Por fim de realçar que embora não exigida na formação da convicção do julgador uma certeza absoluta, por via de regra não alcançável, quanto à ocorrência dos factos que aprecia, é necessário que da análise conjugada da prova produzida e da compatibilização da matéria de facto adquirida, extraindo dos factos apurados as presunções impostas por lei ou por regras da experiência (vide artigo 607º nº 4 do CPC) se forme no espírito do julgador a convicção de que com muito elevado grau de probabilidade os factos em análise ocorreram.
Neste contexto e na dúvida acerca da realidade de um facto ou da repartição do ónus da prova, resolvendo o tribunal a mesma contra a parte à qual o facto aproveita, tal como decorre do disposto nos artigos 414º do CPC e 346º do C.C.
Tendo presentes estes considerandos e analisadas as conclusões de ambas as recorrentes, verifica-se que ambas criticaram a decisão de facto, à qual imputaram erro de julgamento por erro na apreciação da prova.
E das mesmas conclusões mais se extrai:
- os pontos sobre os quais fizeram recair a sua crítica: a al. a) dos factos não provados e o ponto 14 dos factos provados [no caso do recurso da A.] e os pontos 27) e 28) dos factos provados [no caso do recurso da R.];
- qual a redação que pugnam seja sobre os mesmos introduzida;
-quais os meios probatórios que justificam o por si imputado erro de julgamento
- prova documental apenas conjugado com a alegada posição das partes assumida nos articulados - no caso do recurso da A.;
- prova pericial conjugada com o teor do ponto 26) dos factos provados – no caso do recurso da R.
Alegando ainda a R. recorrente que o testemunho de um industrial de madeiras e de um vizinho nunca poderiam ser fundamento para o juízo formulado.
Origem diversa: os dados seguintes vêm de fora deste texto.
/-- The queue commands (R329, R334 to R339, R342) and the spill (R331; which words it takes is the model's choice, notes/assumptions/18.md). -/
def Obligations.QueueCommandsTakeEffect : Prop :=
  (∀ (q : Fin 64) (s : State), Reaches s (0x1A00000 + 0x1000 * q) → s.flag QUE_CFG_DMA_EN q = false → qAt (s.q q) = none →
    Answers (exec (.queuePop q) s) fun t =>
      t.outs.contains (.readData (0x1A00000 + 0x1000 * q) [s.get (QUE_IDLE_LO.off q 0), s.get (QUE_IDLE_HI.off q 0), 0, 0]) = true ∧
      (t.q q).rd = (s.q q).rd ∧ (t.q q).pkts = (s.q q).pkts ∧ ∀ o, settleMask o = 0 → t.get o = s.get o) ∧
  (∀ (q : Fin 64) (w : QWord) (n k : Nat) (s : State), Reaches s (0x1A00000 + 0x1000 * q) → s.flag QUE_CFG_DMA_EN q = false →
    qAt (s.q q) = some (w, n, k) → qInSpill (s.q q) = false →
    Answers (exec (.queuePop q) s) fun t =>
      t.outs.contains (.readData (0x1A00000 + 0x1000 * q)
        ((popItem w.data n k (s.q q).loss false true (w.p || w.bad) w.f w.l).map (BitVec.ofNat 32))) = true ∧
      (t.q q).rd = adv (s.q q).rd 1 ∧ (t.q q).pkts = (s.q q).pkts ∧ (t.q q).rel = (s.q q).rel ∧
      (w.bad = true → Counted QUE_CNT_ERR_PARITY q 1 s t)) ∧
  (∀ (q : Fin 64) (s : State), Reaches s (QUE_CMD.off q 0) → qDisabled s q = true →
    Answers (exec (.mark q) s) fun t => t.rd QUE_STAT_CMD_ERR q = 5 ∧ t.qs = s.qs) ∧
  (∀ (q : Fin 64) (s : State), Reaches s (QUE_CMD.off q 0) → qDisabled s q = false → s.flag QUE_CFG_DMA_EN q = false →
    Answers (exec (.rewind q) s) fun t =>
      ((s.q q).markV = true → (t.q q).rd = (s.q q).mark ∧ t.rd QUE_STAT_CMD_ERR q = 0) ∧
      ((s.q q).markV = false → (s.q q).markLost = true → (t.q q).rd = (s.q q).rel ∧ (t.q q).loss = true ∧ t.rd QUE_STAT_CMD_ERR q = 3) ∧
      ((s.q q).markV = false → (s.q q).markLost = false → t.qs = s.qs ∧ t.rd QUE_STAT_CMD_ERR q = 2)) ∧
  (∀ (q : Fin 64) (p : QPkt) (r : List QPkt) (s : State), Reaches s (QUE_CMD.off q 0) → qDisabled s q = false → s.flag QUE_CFG_DMA_EN q = false →
    (s.q q).pkts = p :: r → p.words.length ≤ Machine.dist (s.q q).rel (s.q q).rd →
    Answers (exec (.release q 1) s) fun t => (t.q q).pkts = r ∧ (t.q q).rel = adv (s.q q).rel p.words.length ∧ t.rd QUE_STAT_CMD_ERR q = 0) ∧
  (∀ (q : Fin 64) (s : State), Reaches s (QUE_CMD.off q 0) → qDisabled s q = false → s.quiesced 10 = false → s.flag QUE_CFG_DMA_EN q = false →
    Answers (exec (.flush q) s) fun t => (t.q q).pkts = [] ∧ (t.q q).rd = (s.q q).cmt ∧ (t.q q).rel = (s.q q).cmt ∧ (t.q q).wr = (s.q q).cmt ∧
      (t.q q).isOpen = false ∧ t.rd QUE_STAT_EMPTY q = 1 ∧ t.rd QUE_STAT_CMD_ERR q = 0 ∧ Counted QUE_CNT_MISC_FLUSHES q 1 s t) ∧
  (∀ (q : Fin 64) (s : State), Reaches s (QUE_CMD.off q 0) → qDisabled s q = true ∨ s.quiesced 10 = true →
    Answers (exec (.flush q) s) fun t => t.rd QUE_STAT_CMD_ERR q = 5 ∧ t.qs = s.qs) ∧
  (∀ (q : Fin 64) (n : Nat) (s : State), n = 0 ∨ qSpillWaits s q = [] →
    Answers (exec (.spillWriteDone q n) s) fun t => t.qs = s.qs ∧ ∀ o, settleMask o = 0 → t.get o = s.get o) ∧
  (∀ (q : Fin 64) (i : Nat) (l : List Nat) (w : QWord) (s : State), qSpillWaits s q = i :: l → (qWords (s.q q))[i]? = some w → w.data < 2 ^ 64 →
    (spillSlot s q ((freePlaces (s.q q) 1).headD 0)).1 + 64 ≤ s.board.dramSize →
    Answers (exec (.spillWriteDone q 1) s) fun t =>
      let k := (freePlaces (s.q q) 1).headD 0
      qWords (t.q q) = (qWords (s.q q)).modify i (fun x => { x with dram := some k }) ∧
        spillGet t q k = { w with cover := 0, dram := none } ∧ (t.q q).rd = (s.q q).rd ∧ (t.q q).wr = (s.q q).wr ∧
        ∀ o, settleMask o = 0 → t.get o = s.get o) ∧
  (∀ (q : Fin 64) (n i : Nat) (s : State), Machine.dist (s.q q).rel (s.q q).rd ≤ i → i < Machine.dist (s.q q).rel (s.q q).rd + 512 →
    Answers (exec (.spillWriteDone q n) s) fun t => (qWords (t.q q))[i]? = (qWords (s.q q))[i]?) ∧
  (∀ (q : Fin 64) (n : Nat) (s : State), n = 0 ∨ qReturns s q = [] →
    Answers (exec (.spillReadDone q n) s) fun t => t.qs = s.qs ∧ ∀ o, settleMask o = 0 → t.get o = s.get o) ∧
  (∀ (q : Fin 64) (i k : Nat) (l : List Nat) (w : QWord) (s : State), qReturns s q = i :: l → (qWords (s.q q))[i]? = some w → w.dram = some k →
    Answers (exec (.spillReadDone q 1) s) fun t =>
      qWords (t.q q) = (qWords (s.q q)).modify i (fun _ => { spillGet s q k with cover := w.cover }) ∧
        (t.q q).rd = (s.q q).rd ∧ (t.q q).wr = (s.q q).wr ∧ ∀ o, settleMask o = 0 → t.get o = s.get o)

/-- The DMA channels and their descriptors (R345, R354 to R357): each of the six rows answers a next state. That HEAD goes back over entries
whose fetch is not answered is the model's choice (notes/assumptions/108.md). -/
def Obligations.DmaChannelsFetchDescriptors : Prop :=
  (∀ (ch : Fin 8) (s : State), Reaches s (PCR_DMA_CTRL.off ch 0) → s.flag PCR_DMA_CTRL_EN ch = false → 3 ≤ s.rd PCR_DMA_CTRL_SIZE ch →
    Answers (exec (.dmaEnable ch) s) fun t => t.rd PCR_DMA_CTRL_EN ch = 1 ∧ t.rd PCR_DMA_STAT_STATE ch = 1 ∧ t.rd PCR_DMA_STAT_ERR ch = 0 ∧
      t.dma = s.dma) ∧
  (∀ (ch : Fin 8) (s : State), Reaches s (PCR_DMA_CTRL.off ch 0) → s.flag PCR_DMA_CTRL_EN ch = false → s.rd PCR_DMA_CTRL_SIZE ch < 3 →
    Answers (exec (.dmaEnable ch) s) fun t => t.rd PCR_DMA_STAT_STATE ch = 2 ∧ t.rd PCR_DMA_STAT_ERR ch = 5 ∧ Raised 3 s t) ∧
  (∀ (ch : Fin 8) (s : State), Reaches s (PCR_DMA_CTRL.off ch 0) → s.flag PCR_DMA_CTRL_EN ch = true →
    Answers (exec (.dmaDisable ch) s) fun t => t.rd PCR_DMA_CTRL_EN ch = 0 ∧ t.rd PCR_DMA_STAT_STATE ch = 0 ∧ (t.dmaCh ch).descs = [] ∧
      (t.dmaCh ch).asked = [] ∧ (s.rd PCR_DMA_STAT_STATE ch = 1 → ∀ d ∈ (s.dmaCh ch).descs, t.outs.contains (.dmaWrite
        (s.rd PCR_DMA_BASE_LO_BASE ch * 64 + 2 ^ 32 * s.rd PCR_DMA_BASE_HI ch + 32 * d.idx + 16)
        [d.seq * 2 ^ 32 + d.got % 2 ^ 25, 0 * 2 ^ 32 + min d.npk 65535 * 2 ^ 16 + (if d.err then 2 ^ 6 else 0) + (if d.cont then 2 ^ 5 else 0) +
          (if d.poison then 2 ^ 4 else 0) + (if d.loss then 2 ^ 3 else 0) + 4 + 1] (s.flag QUE_CFG_RELAXED d.q)) = true)) ∧
  (∀ (ch : Fin 8) (v : Word) (s : State), Reaches s (PCR_DMA_TAIL.off ch 0) →
    Answers (exec (.dmaTailWrite ch v) s) fun t => t.rd PCR_DMA_TAIL_TAIL ch = v.toNat % 2 ^ 16 ∧ t.dma = s.dma ∧
      ∀ o, settleMask o = 0 → o ≠ PCR_DMA_TAIL.off ch 0 → o ≠ GLB_ORDER_CNT.off 0 0 → t.get o = s.get o) ∧
  (∀ (ch : Fin 8) (s : State), s.rd PCR_DMA_STAT_STATE ch = 1 →
    s.rd PCR_DMA_HEAD_HEAD ch % 2 ^ s.rd PCR_DMA_CTRL_SIZE ch ≠ s.rd PCR_DMA_TAIL_TAIL ch % 2 ^ s.rd PCR_DMA_CTRL_SIZE ch →
    (s.dmaCh ch).descs.length + (s.dmaCh ch).asked.length < 512 →
    Answers (exec (.dmaDescFetch ch) s) fun t =>
      let n := 2 ^ s.rd PCR_DMA_CTRL_SIZE ch
      let h := s.rd PCR_DMA_HEAD_HEAD ch % n
      t.rd PCR_DMA_HEAD_HEAD ch = (h + 1) % n ∧ (t.dmaCh ch).asked = (s.dmaCh ch).asked ++ [h] ∧
      t.outs.contains (.dmaFetch (s.rd PCR_DMA_BASE_LO_BASE ch * 64 + 2 ^ 32 * s.rd PCR_DMA_BASE_HI ch + 32 * h)) = true) ∧
  (∀ (ch : Fin 8) (s : State), s.rd PCR_DMA_STAT_STATE ch ≠ 1 ∨
    s.rd PCR_DMA_HEAD_HEAD ch % 2 ^ s.rd PCR_DMA_CTRL_SIZE ch = s.rd PCR_DMA_TAIL_TAIL ch % 2 ^ s.rd PCR_DMA_CTRL_SIZE ch →
    Answers (exec (.dmaDescFetch ch) s) fun t => t.dma = s.dma ∧ ∀ o, settleMask o = 0 → t.get o = s.get o) ∧
  (∀ (ch : Fin 8) (w0 w1 : BitVec 64) (i : Nat) (r : List Nat) (s : State), (s.dmaCh ch).asked = i :: r → dmaBound s ch (bitsOf w1.toNat 32 6) = true →
    bitsOf w1.toNat 0 25 % 64 = 0 → 64 ≤ bitsOf w1.toNat 0 25 → bitsOf w1.toNat 0 25 ≤ 16777216 →
    Answers (exec (.dmaDescFetched ch w0 w1) s) fun t => (t.dmaCh ch).asked = r ∧ t.rd PCR_DMA_STAT_FETCHED ch = ((s.dmaCh ch).descs.length + 1) % 2 ^ 10 ∧
      (t.dmaCh ch).descs = (s.dmaCh ch).descs ++
        [{ idx := i, addr := w0.toNat, len := bitsOf w1.toNat 0 25, q := bitsOf w1.toNat 32 6, irq := bit w1.toNat 39, err := false }]) ∧
  (∀ (ch : Fin 8) (w0 w1 : BitVec 64) (i : Nat) (r : List Nat) (s : State), (s.dmaCh ch).asked = i :: r →
    dmaBound s ch (bitsOf w1.toNat 32 6) = false ∨ bitsOf w1.toNat 0 25 % 64 ≠ 0 ∨ bitsOf w1.toNat 0 25 = 0 ∨
      16777216 < bitsOf w1.toNat 0 25 →
    (∀ d ∈ (s.dmaCh ch).descs, d.idx ≠ i) →
    Answers (exec (.dmaDescFetched ch w0 w1) s) fun t => (t.dmaCh ch).asked = r ∧ (t.dmaCh ch).descs = (s.dmaCh ch).descs ∧
      t.outs.contains (.dmaWrite (s.rd PCR_DMA_BASE_LO_BASE ch * 64 + 2 ^ 32 * s.rd PCR_DMA_BASE_HI ch + 32 * i + 16) [0, 65]
        (s.flag QUE_CFG_RELAXED (bitsOf w1.toNat 32 6))) = true) ∧
  (∀ (ch : Fin 8) (e : FetchErr) (s : State), s.rd PCR_DMA_STAT_STATE ch = 1 → (s.dmaCh ch).asked ≠ [] →
    Answers (exec (.dmaFetchError ch e) s) fun t => t.rd PCR_DMA_STAT_STATE ch = 2 ∧ t.rd PCR_DMA_STAT_ERR ch = fetchErrCode e ∧
      (t.dmaCh ch).asked = [] ∧ t.rd PCR_DMA_HEAD_HEAD ch = (s.dmaCh ch).asked.headD 0 % 2 ^ 16 ∧ Raised 3 s t) ∧
  (∀ (ch : Fin 8) (e : FetchErr) (s : State), s.rd PCR_DMA_STAT_STATE ch ≠ 1 ∨ (s.dmaCh ch).asked = [] →
    Answers (exec (.dmaFetchError ch e) s) fun t => t.dma = s.dma ∧ ∀ o, settleMask o = 0 → t.get o = s.get o)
Não tendo a recorrente observado o disposto no artigo 640º nº 2 al. a) do CPC é de rejeitar a reapreciação da decisão de facto baseada em prova gravada.
Não obstante e perante o alegado pela R. recorrente, importa aferir se ocorre alguma violação de direito probatório material ou formal que imponha decisão diversa.
Ainda se a decisão de facto padece de alguma deficiência, obscuridade ou contradição da factualidade enunciada que imponha conhecimento oficioso, em observância do disposto no artigo 662º n.º 2 al. c) do CPC.
Nesta medida e pressupostos, conclui-se terem sido observados os ónus de impugnação e especificação impostos aos recorrentes pelo artigo 640º n.º 1 – als. a), b) e c) do CPC, com as limitações acima já referidas quanto à reapreciação da prova produzida e gravada – excluída por não observância do disposto no nº 2 al. a) do artigo 640º do CPC, em especial por parte da R. recorrente que invocou o depoimento de testemunhas.
Consigna-se ter-se procedido à audição da prova gravada [pelos motivos que infra se justificarão].
Será apreciada em primeiro lugar a impugnação da decisão de facto de ambos os recursos, na medida em que os pontos impugnados relevam para o mérito de ambos.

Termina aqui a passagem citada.